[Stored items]
-- ==== Sys2Proof/Laws/State.lean ====
section
/-! SUPPORT. What each small update of the state leaves alone, and the laws of sparse maps and of memory. -/

namespace Sys2Proof.Machine

open Sys2Proof

/-! ## Updates and the parts of the state they leave -/

@[simp] theorem State.send_mem (s : State) (e : Ev) : (s.send e).mem = s.mem := rfl
@[simp] theorem State.send_mm (s : State) (e : Ev) : (s.send e).mm = s.mm := rfl
@[simp] theorem State.send_pkg (s : State) (e : Ev) : (s.send e).pkg = s.pkg := rfl
@[simp] theorem State.send_host (s : State) (e : Ev) : (s.send e).host = s.host := rfl
@[simp] theorem State.send_ten (s : State) (e : Ev) : (s.send e).ten = s.ten := rfl
@[simp] theorem State.send_coh (s : State) (e : Ev) : (s.send e).coh = s.coh := rfl
@[simp] theorem State.send_ali (s : State) (e : Ev) : (s.send e).ali = s.ali := rfl
@[simp] theorem State.send_xl (s : State) (e : Ev) : (s.send e).xl = s.xl := rfl
@[simp] theorem State.send_run (s : State) (e : Ev) : (s.send e).run = s.run := rfl
@[simp] theorem State.send_core (s : State) (e : Ev) : (s.send e).core = s.core := rfl
@[simp] theorem State.send_eng (s : State) (e : Ev) : (s.send e).eng = s.eng := rfl
@[simp] theorem State.send_nb (s : State) (e : Ev) : (s.send e).nb = s.nb := rfl

@[simp] theorem State.sendAll_mem (s : State) (es : List Ev) : (s.sendAll es).mem = s.mem := rfl
@[simp] theorem State.sendAll_mm (s : State) (es : List Ev) : (s.sendAll es).mm = s.mm := rfl
@[simp] theorem State.sendAll_pkg (s : State) (es : List Ev) : (s.sendAll es).pkg = s.pkg := rfl
@[simp] theorem State.sendAll_host (s : State) (es : List Ev) : (s.sendAll es).host = s.host := rfl
@[simp] theorem State.sendAll_ten (s : State) (es : List Ev) : (s.sendAll es).ten = s.ten := rfl
@[simp] theorem State.sendAll_coh (s : State) (es : List Ev) : (s.sendAll es).coh = s.coh := rfl
@[simp] theorem State.sendAll_ali (s : State) (es : List Ev) : (s.sendAll es).ali = s.ali := rfl
@[simp] theorem State.sendAll_xl (s : State) (es : List Ev) : (s.sendAll es).xl = s.xl := rfl
@[simp] theorem State.sendAll_run (s : State) (es : List Ev) : (s.sendAll es).run = s.run := rfl
@[simp] theorem State.sendAll_core (s : State) (es : List Ev) : (s.sendAll es).core = s.core := rfl
@[simp] theorem State.sendAll_eng (s : State) (es : List Ev) : (s.sendAll es).eng = s.eng := rfl
@[simp] theorem State.sendAll_nb (s : State) (es : List Ev) : (s.sendAll es).nb = s.nb := rfl
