theorem State.srcMaterialise_writes (s : State) (home line : Nat) : s.Writes (s.srcMaterialise home line) := by
  unfold State.srcMaterialise
  exact .trans (.trans (.foldl (fun t p => t.failLine_writes ..) _ _) ⟨_, _, _, _, _, _, _, rfl⟩) (.foldl (fun t e => t.materialise_writes e _) _ _)

theorem State.srcWriteNow_writes (s : State) (line : Nat) : s.Writes (s.srcWriteNow line) :=
  .trans (.foldl (fun t m => t.srcMaterialise_writes m line) _ s) ⟨_, _, _, _, _, _, _, rfl⟩

theorem State.snoopHost_writes (s : State) (line : Nat) (p : Patch) : s.Writes (s.snoopHost line p) := .foldl (fun _ _ => ⟨_, _, _, _, _, _, _, rfl⟩) _ _

theorem State.dropResv_writes (s : State) (line : Nat) : s.Writes (s.dropResv line) := .ite ⟨_, _, _, _, _, _, _, rfl⟩ (.refl s)

theorem State.dirtyHalves_writes (s : State) (line : Nat) (p : Patch) : s.Writes (s.dirtyHalves line p) := .ite (.foldl (fun t _ => t.setHalf_writes _ _) _ _) (.refl s)

theorem State.applyPatch_writes (s : State) (line : Nat) (p : Patch) (pois : List Nat) : s.Writes (s.applyPatch line p pois) := by
  unfold State.applyPatch
  have stored : s.Writes ((s.snoopHost line p).dropResv line) := (s.snoopHost_writes line p).trans (State.dropResv_writes _ line)
  refine .trans (.trans (.trans (stored.trans ?_) (.foldl (fun t w => t.setPoison_writes _ _) _ _)) (.foldl (fun t w => t.setPoison_writes _ _) _ _)) (State.dirtyHalves_writes ..)
  exact ⟨_, _, _, _, _, _, _, rfl⟩

theorem State.nbTake_writes (s : State) (line : Nat) (p : Patch) : s.Writes (s.nbTake line p) := .ite (s.send_writes _) (.refl s)

theorem State.homeUpdates_writes (s : State) (t : Tx) : s.Writes (s.homeUpdates t) := .ite ⟨_, _, _, _, _, _, _, rfl⟩ ⟨_, _, _, _, _, _, _, rfl⟩

theorem State.raiseMsi_writes (s : State) (v : Option (Nat × Nat × Nat)) : s.Writes (s.raiseMsi v) := by
  unfold State.raiseMsi
  split
  · exact .ite (.refl s) (s.toHost_writes _)
  · exact .refl s

theorem State.homeWrite_writes (s : State) (t : Tx) (irq : Option (Nat × Nat × Nat)) : s.Writes (s.homeWrite t irq) := by
  have stored : s.Writes (((s.destWrite t.line).srcWriteNow t.line).applyPatch t.line t.bytes []) :=
    ((s.destWrite_writes _).trans (State.srcWriteNow_writes ..)).trans (State.applyPatch_writes ..)
  have taken := ((stored.trans (State.mscDirty_writes _ t.line)).trans (State.updTx_writes _ t.id (fun t => { t with atHome := true, irq := none }))).trans (State.nbTake_writes _ t.line t.bytes)
  exact ((taken.trans (State.homeUpdates_writes _ t)).trans (State.raiseMsi_writes _ irq)).trans (State.settleDev_writes _ t.id)

/-! ## Writes by the device -/

theorem State.withDevTx_writes (s : State) (pa : Nat) (bytes : List Byte) (irq : Option (Nat × Nat × Nat)) : s.Writes (s.withDevTx pa bytes irq) :=
  .trans (.of_placed (s.mscFill_placed (lineOf pa))) ⟨_, _, _, _, _, _, _, rfl⟩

Task item: The first line of the entries above and every line after it, up to and including the line with "e).ali = s.ali := rfl", should be set down exactly.

Written solution:
-- ==== Sys2Proof/Laws/State.lean ====
section
/-! SUPPORT. What each small update of the state leaves alone, and the laws of sparse maps and of memory. -/

namespace Sys2Proof.Machine

open Sys2Proof

/-! ## Updates and the parts of the state they leave -/

@[simp] theorem State.send_mem (s : State) (e : Ev) : (s.send e).mem = s.mem := rfl
@[simp] theorem State.send_mm (s : State) (e : Ev) : (s.send e).mm = s.mm := rfl
@[simp] theorem State.send_pkg (s : State) (e : Ev) : (s.send e).pkg = s.pkg := rfl
@[simp] theorem State.send_host (s : State) (e : Ev) : (s.send e).host = s.host := rfl
@[simp] theorem State.send_ten (s : State) (e : Ev) : (s.send e).ten = s.ten := rfl
@[simp] theorem State.send_coh (s : State) (e : Ev) : (s.send e).coh = s.coh := rfl
@[simp] theorem State.send_ali (s : State) (e : Ev) : (s.send e).ali = s.ali := rfl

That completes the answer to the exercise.